Required work: Starting at the top of the entries below, print each line exactly until the line with "opaque freeChoice : Nat → Nat" has been printed too.

[[ Input records open ]]

-- ==== Sys2Proof/Config.lean ====
section
/-! DEFINITION. What an implementation fixes, and the free values: constants without a body, of which nothing can be proved.
Each stands for a value the spec leaves open; the counter or the operands it is applied to are named beside it. -/

namespace Sys2Proof.Config

/-- A fresh number below `2^32` for the n-th open choice of an order among equals (R8, R294, R297, R352, R411). DESIGN CHOICE, safe: log 8. -/
opaque freeChoice : Nat → Nat

/-- What a latch holds in a lane that the current chain has not written (R11, R31): counter, latch, lane. DESIGN CHOICE, safe: log 100. -/
opaque latchValue : Nat → Nat → Nat → BitVec 64

/-- The converter reading k(j) of one `xmvm` (R388): arguments are the free-value counter and the column (512 and 513 are ref0, ref1).
DESIGN CHOICE, safe: log 9. -/
opaque analogReading : Nat → Nat → Int

/-- The code a cell reaches when a write-verify towards the target ends (R395): counter, row, column, target. DESIGN CHOICE, safe: log 9. -/
opaque achievedCode : Nat → Nat → Nat → Int → Int

/-- The results of an `xtrim` (R398): gain correction, offset and readings of column j, and the worst trimmed error in 2^-16. -/
opaque trimGain : Nat → BitVec 16
opaque trimOffset : Nat → BitVec 16
opaque trimReading : Nat → BitVec 32
opaque trimError : Nat → Nat

/-- Whether the calibration state of an array shows a parity error when an operation reads it (R393). -/
opaque parityError : Nat → Bool

/-- A byte read under another key setting than it was written under (R495): written epoch, reading epoch, address, stored byte.
DESIGN CHOICE, unsafe: log 10. -/
opaque cipherByte : Nat → Nat → Nat → Byte → Byte

/-- The LLC set of a granule on a chiplet: R247 gives the ways and the size, not the index function. DESIGN CHOICE, unsafe: log 11. -/
opaque llcSet : Nat → Nat → Nat

/-- How many moves of a faulting copy chunk were performed before the fault (R358). DESIGN CHOICE, unsafe: log 12. -/
opaque partialChunk : Nat → Nat

/-- The bank of a buffer that holds a byte of a crew's region (R263): the crew's first resident index, the buffer, the offset in the region. The spec
does not place regions in banks. DESIGN CHOICE, safe: log 70. -/
opaque regionBank : Nat → Nat → Nat → Nat

/-- A dword of the save area whose format belongs to the implementation (R479): the free-value counter and the dword's index.
DEDUCED, unsafe: log 60. -/
opaque recordDword : Nat → Nat → BitVec 64

/-- What the boot flash of the package holds, and whether a public key and RSA-3072 signature that come with an image verify for the
image's digest against the key hash in the fuses (R493): the spec gives neither the images nor the key. DESIGN CHOICE, safe: log 13. -/
opaque bootFlash : List FlashImage
opaque signatureOk : Nat → List Byte → Bool

/-- Values the boot leaves open: ROM version and fuses (R492, R494), the certificate's digest, signature bytes (R494).
DESIGN CHOICE, safe: log 13. -/
opaque romAndFuses : Nat
opaque certificateDigest : Nat
opaque spdmSignature : Nat → Nat

/-- Frames reserved for firmware on each chiplet (R498). -/
opaque reservedFrames : Nat

/-- What the monitors of a wavelength-lane read (R523): the rise of the symbol errors, received power, temperature. DESIGN CHOICE, safe: log 14. -/
opaque laneReading : Nat → BitVec 36

/-- The bias that a wavelength-lane's laser asks for (R523, R526): its latch takes it up to the cap. DESIGN CHOICE, safe: log 14. -/
opaque laserBias : Nat → BitVec 12

/-- How many of a port's flits fall in the last 10 µs when FLOAD is read (R525). DESIGN CHOICE, safe: log 14. -/
opaque flitLoad : Nat → Nat

/-- Where a host-supplied image ends and the public key and signature that come with it begin (R493, R500). DESIGN CHOICE, safe: log 13. -/
opaque imageLength : List Byte → Nat

end Sys2Proof.Config
end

[[ Input records closed ]]

Solution below:
-- ==== Sys2Proof/Config.lean ====
section
/-! DEFINITION. What an implementation fixes, and the free values: constants without a body, of which nothing can be proved.
Each stands for a value the spec leaves open; the counter or the operands it is applied to are named beside it. -/

namespace Sys2Proof.Config

/-- A fresh number below `2^32` for the n-th open choice of an order among equals (R8, R294, R297, R352, R411). DESIGN CHOICE, safe: log 8. -/
opaque freeChoice : Nat → Nat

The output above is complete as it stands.